Yanis Sahraoui (born 16 September 1988)
is a French pop musician and singer-songwriter.

Yanis (who uses gender-neutral pronouns since 2021) debuted in the late 2000s under the stage name Sliimy (pronounced "Slimmy") through social networking websites where they released their songs. The artist soon received attention online and signed into recording label Warner Music Group, releasing the single Wake Up and their debut album Paint Your Face in 2009, which reached number 2 in the French charts. The singer then performed on stage, in concerts and in opening acts for Britney Spears and Katy Perry.

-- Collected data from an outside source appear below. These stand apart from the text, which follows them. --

-- ==== Sys2Proof/Machine/AddSub.lean ====
section
/-! DEFINITION. Addition and subtraction (spec/41_add_sub.md): the pseudocode of R161 to R167 on the snapshot. -/

namespace Sys2Proof.Machine

/-- Two's-complement negation, bitwise complement plus one (41_add_sub.md R162, R163). -/
def negate {n : Nat} (v : BitVec n) : BitVec n := bitsOf n (uval (~~~v) + 1)

/-- The subtraction of the expanding forms: `bits_n(uval(x) + uval(~y) + 1)` (41_add_sub.md R166, R167). -/
def subtract {n : Nat} (x y : BitVec n) : BitVec n := bitsOf n (uval x + uval (~~~y) + 1)

/-- The addition of the expanding forms: `bits_n(uval(x) + uval(y) + CIN[0])` (41_add_sub.md R164, R165). -/
def addCarry {n : Nat} (x y : BitVec n) (cin : BitVec 1) : BitVec n := bitsOf n (uval x + uval y + uval cin)

/-- ADD (41_add_sub.md R161). -/
def execAdd (s : State) : Answer :=
  s.complete <| sameWidth fun f b =>
    let t := uval f.A + uval f.B
    b.succeed (bitsOf s.cfg.W t) (carryOut s.cfg.W t)

/-- SUB (41_add_sub.md R162). -/
def execSub (s : State) : Answer :=
  s.complete <| sameWidth fun f b =>
    let nb := bitsOf s.cfg.W (uval (~~~f.B) + 1)
    b.succeed (bitsOf s.cfg.W (uval f.A + uval nb)) false

/-- NEG (41_add_sub.md R163). -/
def execNeg (s : State) : Answer := s.complete fun f b => b.succeed (negate f.A) false

/-- EADD.U (41_add_sub.md R164). -/
def execEaddu (s : State) : Answer :=
  s.complete fun f b =>
    let m := s.cfg.M
    let res := addCarry (zext (m + 1) f.A) (zext (m + 1) f.B) f.CIN
    b.succeed res (extraBit m res)

/-- EADD.S (41_add_sub.md R165). -/
def execEadds (s : State) : Answer :=
  s.complete fun f b =>
    let m := s.cfg.M
    let res := addCarry (sext (m + 1) f.A) (sext (m + 1) f.B) f.CIN
    b.succeed res (extraBit m res)

/-- ESUB.U (41_add_sub.md R166). -/
def execEsubu (s : State) : Answer :=
  s.complete fun f b => b.succeed (subtract (zext s.cfg.M f.A) (zext s.cfg.M f.B)) false

/-- ESUB.S (41_add_sub.md R167). -/
def execEsubs (s : State) : Answer :=
  s.complete fun f b => b.succeed (subtract (sext s.cfg.M f.A) (sext s.cfg.M f.B)) false

end Sys2Proof.Machine
end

The artist, singing mostly in English with an accent that has been described as "mockney", with androgynous looks and a falsetto voice, was compared to Mika or Prince by the press. They were sometimes also dubbed "the French Mika" in their native France and internationally.

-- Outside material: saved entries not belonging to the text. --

/-- What a command leaves unchanged: the operand registers, the host and the environment always; R1 unless it divides;
R0 and the flags if it is a control command or fails; the sticky bits unless it is CLRERR (10_state.md R36, R37, R39;
40_command_cycle.md R135, R141). -/
def Obligations.CommandFrame : Prop :=
  ∀ (s t : State) (i : Instr), i.form = .cmd8 → exec i s = .next t →
    ∃ b : Block s.cfg, t = s.withBlock b ∧
      b.A = s.block.A ∧ b.B = s.block.B ∧ b.S = s.block.S ∧ b.CIN = s.block.CIN ∧
      (i ∉ [Instr.divu, .divs] → b.R1 = s.block.R1) ∧
      (i ∈ [Instr.nop, .clrerr] ∨ b.status.err ≠ .none → b.R0 = s.block.R0 ∧ b.R1 = s.block.R1 ∧
        b.status.c = s.block.status.c ∧ b.status.z = s.block.status.z ∧ b.status.n = s.block.status.n) ∧
      (i ≠ .clrerr → b.status.oor = s.block.status.oor ∧ b.status.acc = s.block.status.acc ∧
        b.status.bsy = s.block.status.bsy)

/-! ## Register access -/

/-- A host read of a written word of A, B, S or CIN, at any time, or of R0 or R1 while BUSY = 0, returns the word
(20_memory.md R74). -/
def Obligations.ReadReturnsWord : Prop :=
  ∀ (s : State) (sel : Sel) (idx : BitVec 24), idx.toNat < selWords s.cfg sel →
    s.block.writtenAt sel idx.toNat = true →
    (sel ∈ operandRegisters ∨ (sel ∈ [Sel.r0, .r1] ∧ s.block.status.busy = false)) →
      exec (.rd sel idx) s = .next ((s.retire 4).returned (s.block.wordAt sel idx.toNat))

/-- A host read of R0 or R1 while BUSY = 1 (70_reset_and_hazards.md R320) returns some word, and has no other effect;
which word is a free value. Of an unwritten word it is recorded as a model fault as well, the model's choice
(notes/assumptions/3.md and 8.md). -/
def Obligations.ReadResultWhileBusy : Prop :=
  ∀ (s : State) (sel : Sel) (idx : BitVec 24), sel ∈ [Sel.r0, .r1] → idx.toNat < selWords s.cfg sel →
    s.block.status.busy = true →
      ∃ d : BitVec s.cfg.WB,
        (s.block.writtenAt sel idx.toNat = true →
          exec (.rd sel idx) s = .next (((s.retire 4).returned d).useFresh 1)) ∧
        (s.block.writtenAt sel idx.toNat = false →
          exec (.rd sel idx) s = .next ((((s.retire 4).returned d).useFresh 1).noted (.unwrittenWord sel idx)))

/-- A read of STATUS, and a `poll` with BUSY = 0, return the fields at their bits, every other bit 0 (10_state.md R38,
20_memory.md R74); a `poll` while BUSY = 1 waits (30_encoding.md R113). -/
def Obligations.StatusReads : Prop :=
  ∀ s : State,
    (∀ idx : BitVec 24, idx.toNat < selWords s.cfg .status →
      exec (.rd .status idx) s = .next ((s.retire 4).returned
        (BitVec.ofNat s.cfg.WB (s.block.status.number / 2 ^ (idx.toNat * s.cfg.WB))))) ∧
    (s.block.status.busy = false →
      exec .poll s = .next ((s.retire 4).returned (BitVec.ofNat s.cfg.WB s.block.status.number))) ∧
    (s.block.status.busy = true → exec .poll s = .next s)

/-- A host write of a word of A, B, S or CIN (20_memory.md R75): the word becomes the data cut to the bits the register
has there, its `written` bit becomes 1, also while BUSY = 1; no other word, no `written` bit, no field of STATUS and
not the command in flight changes. -/
def Obligations.WriteSetsWord : Prop :=
  ∀ (s : State) (sel : Sel) (idx : BitVec 24) (d : BitVec 64), sel ∈ operandRegisters →
    idx.toNat < selWords s.cfg sel →
      ∃ b : Block s.cfg, exec (.wr sel idx d) s = .next ((s.retire (4 + s.cfg.wordSize.bytes)).withBlock b) ∧
        (b.wordAt sel idx.toNat).toNat =
          d.toNat % 2 ^ min s.cfg.WB (selWidth s.cfg sel - idx.toNat * s.cfg.WB) ∧
        b.writtenAt sel idx.toNat = true ∧
        (∀ sel' j, ¬ (sel' = sel ∧ j = idx.toNat) →
          b.wordAt sel' j = s.block.wordAt sel' j ∧ b.writtenAt sel' j = s.block.writtenAt sel' j) ∧
        b.status = s.block.status ∧ b.inflight = s.block.inflight

/-- OutOfRange (20_memory.md R77): an access at an address that is not valid sets OOR and does nothing else; a read
returns 0. Access violation (R78): a write to R0, R1 or STATUS and a read of CMD, at a valid address, set ACC and do
nothing else; the read returns 0. -/
def Obligations.AccessErrors : Prop :=
  ∀ (s : State) (sel : Sel) (idx : BitVec 24) (d : BitVec 64),
    (selWords s.cfg sel ≤ idx.toNat →
      exec (.rd sel idx) s = .next (((s.retire 4).withBlock
        { s.block with status := { s.block.status with oor := true } }).returned 0#s.cfg.WB) ∧
      exec (.wr sel idx d) s = .next ((s.retire (4 + s.cfg.wordSize.bytes)).withBlock
        { s.block with status := { s.block.status with oor := true } })) ∧
    (idx.toNat < selWords s.cfg sel →
      (sel ∈ [Sel.r0, .r1, .status] → exec (.wr sel idx d) s = .next
        ((s.retire (4 + s.cfg.wordSize.bytes)).withBlock
          { s.block with status := { s.block.status with acc := true } })) ∧
      (sel = .cmd → exec (.rd sel idx) s = .next (((s.retire 4).withBlock
        { s.block with status := { s.block.status with acc := true } }).returned 0#s.cfg.WB)))

/-- OOR, ACC and BSY are raised by exactly the accesses that the spec names (20_memory.md R77, R78; 40_command_cycle.md
R132), and an access leaves a bit that is set. -/
def Obligations.AccessErrorsExactly : Prop :=
  ∀ (s t : State) (sel : Sel) (idx : BitVec 24) (d : BitVec 64),
    (exec (.rd sel idx) s = .next t →
      (t.block.status.oor = true ↔ s.block.status.oor = true ∨ selWords s.cfg sel ≤ idx.toNat) ∧
      (t.block.status.acc = true ↔ s.block.status.acc = true ∨ (sel = .cmd ∧ idx.toNat < selWords s.cfg sel)) ∧
      t.block.status.bsy = s.block.status.bsy) ∧
    (exec (.wr sel idx d) s = .next t →
      (t.block.status.oor = true ↔ s.block.status.oor = true ∨ selWords s.cfg sel ≤ idx.toNat) ∧
      (t.block.status.acc = true ↔
        s.block.status.acc = true ∨ (sel ∈ [Sel.r0, .r1, .status] ∧ idx.toNat < selWords s.cfg sel)) ∧
      (t.block.status.bsy = true ↔
        s.block.status.bsy = true ∨ (sel = .cmd ∧ idx.toNat = 0 ∧ s.block.status.busy = true)))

In 2015, the singer began performing as Yanis, and released the EP L'heure Bleue in 2016.

Life and career

Early life
Yanis Sahraoui was born on 16 September 1988 in Saint-Étienne, Loire. Of Moroccan and Algerian descent, Yanis grew up in the neighborhood of Vivaraize, along with their three sisters and brother. Yanis studied at high school before going to the university of Notre-Dame Valbernoîte.

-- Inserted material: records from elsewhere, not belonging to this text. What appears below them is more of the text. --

-- ==== Sys2Proof/Laws/Words.lean ====
section
/-! SUPPORT. The word view of a register: what writing a word, loading a value and capturing an operand do to each word
and each bit. -/

namespace Sys2Proof.Machine

/-! ### Bits -/

theorem getLsbD_wordOf {n : Nat} (wb : Nat) (v : BitVec n) (j i : Nat) :
    (wordOf wb v j).getLsbD i = (decide (i < wb) && v.getLsbD (j * wb + i)) := by
  rw [wordOf, BitVec.getLsbD_extractLsb']

theorem getLsbD_wordField (wb n j i : Nat) :
    (wordField wb n j).getLsbD i = (decide (i < n) && decide (j * wb ≤ i) && decide (i < (j + 1) * wb)) := by
  rw [Bool.eq_iff_iff]
  have : (j + 1) * wb = j * wb + wb := by ring
  simp only [wordField, BitVec.getLsbD_shiftLeft, BitVec.getLsbD_setWidth, BitVec.getLsbD_allOnes, Bool.and_eq_true,
    Bool.not_eq_true', decide_eq_true_eq, decide_eq_false_iff_not]
  omega

/-- The mask of word `j` is the bits that the register has there (20_memory.md R72). -/
theorem getLsbD_wordMask {wb n j : Nat} (hwb : 0 < wb) (hj : j < nw wb n) (i : Nat) :
    (wordMask wb n j).getLsbD i = (decide (i < wb) && decide (j * wb + i < n)) := by
  unfold wordMask
  split
  · next h =>
    have h2 := succ_mul_le_of_lt hwb h
    have : (j + 1) * wb = j * wb + wb := by ring
    rw [Bool.eq_iff_iff]
    simp only [BitVec.getLsbD_allOnes, Bool.and_eq_true, decide_eq_true_eq]
    omega
  · next h =>
    obtain rfl : j = nw wb n - 1 := by omega
    have := mul_lt_of_lt_nw hwb hj
    rw [BitVec.getLsbD_ofNat, Nat.testBit_two_pow_sub_one, Bool.eq_iff_iff]
    simp only [Bool.and_eq_true, decide_eq_true_eq]
    omega

/-- What is cut to the mask of word `j` has no bit that the register does not have there. -/
theorem toNat_and_wordMask_lt {wb n j : Nat} (hwb : 0 < wb) (hj : j < nw wb n) (d : BitVec wb) :
    (d &&& wordMask wb n j).toNat < 2 ^ (n - j * wb) := by
  apply Nat.lt_pow_two_of_testBit
  intro i hi
  have h := getLsbD_wordMask hwb hj i
  rw [decide_eq_false (p := j * wb + i < n) (by omega), Bool.and_false] at h
  show (d &&& wordMask wb n j).getLsbD i = false
  rw [BitVec.getLsbD_and, h, Bool.and_false]

/-- Bit `i` of a register stands in word `i / wb`. -/
theorem getLsbD_of_word {wb n : Nat} (hwb : 0 < wb) (r : Reg wb n) (i : Nat) :
    r.val.getLsbD i = (r.word (i / wb)).getLsbD (i % wb) := by
  rw [Reg.word, getLsbD_wordOf, decide_eq_true (Nat.mod_lt _ hwb), Bool.true_and, Nat.mul_comm, Nat.div_add_mod]

/-! ### Writing a word -/

theorem Reg.getLsbD_setWord {wb n j : Nat} (hwb : 0 < wb) (hj : j < nw wb n) (r : Reg wb n) (d : BitVec wb) (i : Nat) :
    (r.setWord j d).val.getLsbD i =
      if j * wb ≤ i ∧ i < (j + 1) * wb then (decide (i < n) && d.getLsbD (i - j * wb)) else r.val.getLsbD i := by
  have he : (j + 1) * wb = j * wb + wb := by ring
  by_cases hn : i < n
  · simp only [Reg.setWord, BitVec.getLsbD_or, BitVec.getLsbD_and, BitVec.getLsbD_not, getLsbD_wordField,
      BitVec.getLsbD_shiftLeft, BitVec.getLsbD_setWidth, getLsbD_wordMask hwb hj]
    split
    · next h =>
      have h1 : i - j * wb < wb := by omega
      have h3 : i - j * wb < n := by omega
      have h4 : ¬ i < j * wb := by omega
      simp [hn, h.1, h.2, h1, h3, h4]
    · next h =>
      by_cases hb : i < j * wb
      · simp [hn, hb, show ¬ j * wb ≤ i by omega]
      · have h1 : ¬ i < (j + 1) * wb := by omega
        have h2 : ¬ i - j * wb < wb := by omega
        simp [hn, hb, h1, h2]
  · rw [BitVec.getLsbD_of_ge _ _ (Nat.le_of_not_lt hn), BitVec.getLsbD_of_ge _ _ (Nat.le_of_not_lt hn)]
    simp [hn]

/-- The word written is the data cut to the bits the register has there. -/
theorem Reg.getLsbD_setWord_word {wb n j : Nat} (hwb : 0 < wb) (hj : j < nw wb n) (r : Reg wb n) (d : BitVec wb)
    (i : Nat) : ((r.setWord j d).word j).getLsbD i = (decide (j * wb + i < n) && d.getLsbD i) := by
  rw [Reg.word, getLsbD_wordOf, Reg.getLsbD_setWord hwb hj]
  by_cases hi : i < wb
  · rw [if_pos ⟨by omega, by have : (j + 1) * wb = j * wb + wb := by ring
                             omega⟩]
    simp [hi]
  · rw [BitVec.getLsbD_of_ge d i (by omega)]; simp [hi]

/-- Every other word is as it was. -/
theorem Reg.setWord_word_of_ne {wb n j k : Nat} (hwb : 0 < wb) (hj : j < nw wb n) (h : k ≠ j) (r : Reg wb n)
    (d : BitVec wb) : (r.setWord j d).word k = r.word k := by
  apply BitVec.eq_of_getLsbD_eq
  intro i hi
  rw [Reg.word, Reg.word, getLsbD_wordOf, getLsbD_wordOf, Reg.getLsbD_setWord hwb hj, if_neg]
  rintro ⟨h1, h2⟩
  rcases Nat.lt_or_gt_of_ne h with hk | hk
  · have : (k + 1) * wb ≤ j * wb := Nat.mul_le_mul_right _ hk
    have : (k + 1) * wb = k * wb + wb := by ring
    omega
  · have : (j + 1) * wb ≤ k * wb := Nat.mul_le_mul_right _ hk
    omega

theorem Reg.isWritten_setWord {wb n j : Nat} (hj : j < nw wb n) (r : Reg wb n) (d : BitVec wb) (k : Nat) :
    (r.setWord j d).isWritten k = (r.isWritten k || decide (k = j)) := by
  simp only [Reg.setWord, Reg.isWritten, BitVec.getLsbD_or, BitVec.getLsbD_twoPow, hj, decide_true, Bool.true_and]
  rw [decide_eq_decide.mpr eq_comm]

theorem Reg.isWritten_load {n : Nat} (wb : Nat) (v : BitVec n) (j : Nat) :
    (Reg.load wb v).isWritten j = decide (j < nw wb n) := by
  simp [Reg.load, Reg.isWritten]

/-! ### Capturing an operand -/

theorem Reg.getLsbD_writtenBits {wb n : Nat} (hwb : 0 < wb) (r : Reg wb n) (k i : Nat) :
    (r.writtenBits k).getLsbD i = (decide (i < n) && decide (i / wb < k) && r.isWritten (i / wb)) := by
  induction k with
  | zero => simp [Reg.writtenBits]
  | succ k ih =>
    have hdiv : (k * wb ≤ i ∧ i < (k + 1) * wb) ↔ i / wb = k := by
      rw [Nat.div_eq_iff hwb, Nat.add_mul, Nat.one_mul]
      omega
    simp only [Reg.writtenBits, BitVec.getLsbD_or, ih]
    by_cases hk : i / wb = k
    · obtain ⟨h1, h2⟩ := hdiv.mpr hk
      rw [hk]
      split
      · next hw => simp [getLsbD_wordField, h1, h2, hw]
      · next hw => simp [Bool.eq_false_iff.mpr hw]
    · have hf : (if r.isWritten k then wordField wb n k else 0#n).getLsbD i = false := by
        split
        · rw [getLsbD_wordField]
          have := mt hdiv.mp hk
          simp only [Bool.and_eq_false_iff, decide_eq_false_iff_not]
          tauto
        · simp
      rw [hf, Bool.or_false]
      have : (i / wb < k + 1) ↔ i / wb < k := by omega
      simp [this]

/-- A written word is captured as it stands. -/
theorem Reg.wordOf_capture {wb n j : Nat} (hwb : 0 < wb) {r : Reg wb n} (h : r.isWritten j = true) (free : Nat) :
    wordOf wb (r.capture free) j = r.word j := by
  apply BitVec.eq_of_getLsbD_eq
  intro i hi
  rw [Reg.word, getLsbD_wordOf, getLsbD_wordOf]
  by_cases hn : j * wb + i < n
  · have hd : (j * wb + i) / wb = j := by rw [Nat.mul_comm, Nat.mul_add_div hwb, Nat.div_eq_of_lt hi, Nat.add_zero]
    have hj := div_lt_nw hwb hn
    rw [hd] at hj
    simp only [Reg.capture, BitVec.getLsbD_or, BitVec.getLsbD_and, BitVec.getLsbD_not, Reg.getLsbD_writtenBits hwb, hn,
      hd, hj, h]
    simp
  · rw [BitVec.getLsbD_of_ge _ _ (Nat.le_of_not_lt hn), BitVec.getLsbD_of_ge _ _ (Nat.le_of_not_lt hn)]

/-- A register with every word written is captured as its value. -/
theorem Reg.capture_of_full {wb n : Nat} (hwb : 0 < wb) {r : Reg wb n} (h : r.full = true) (free : Nat) :
    r.capture free = r.val := by
  apply BitVec.eq_of_getLsbD_eq
  intro i hi
  have hj := div_lt_nw hwb hi
  have hw : r.isWritten (i / wb) = true := by
    simp only [Reg.full, beq_iff_eq] at h
    rw [Reg.isWritten, h, BitVec.getLsbD_allOnes, decide_eq_true hj]
  simp only [Reg.capture, BitVec.getLsbD_or, BitVec.getLsbD_and, BitVec.getLsbD_not, Reg.getLsbD_writtenBits hwb, hi, hj,
    hw]
  simp

/-! ### STATUS -/

/-- The fields of STATUS at their bits (10_state.md R38). -/
theorem Status.toNat_bits (t : Status) : t.bits.toNat = t.number := by
  obtain ⟨b, d, c, z, n, e, o, a, y⟩ := t
  cases e <;> cases b <;> cases d <;> cases c <;> cases z <;> cases n <;> cases o <;> cases a <;> cases y <;> rfl

end Sys2Proof.Machine
end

In 2005, Yanis won a singing contest at Pax in Saint-Etienne, and won a record in a studio where Yanis met Etienne Feed, who became their partner and guitarist.

Debut as Sliimy (2007-2010)
In their late teens, Yanis began using the online alias "Sliimy": from the English word "slim", referring the artist's slender frame and a double I, which according to Yanis, visually represent two thin legs. As Sliimy, the singer used social networking websites such as Myspace where they uploaded recordings of their songs. The artist was met with success online, and with their guitarist they eventually signed into recording label Warner Music Group. The singer received more international attention in late 2008 after their cover of Britney Spears's song Womanizer was featured by American blogger Perez Hilton.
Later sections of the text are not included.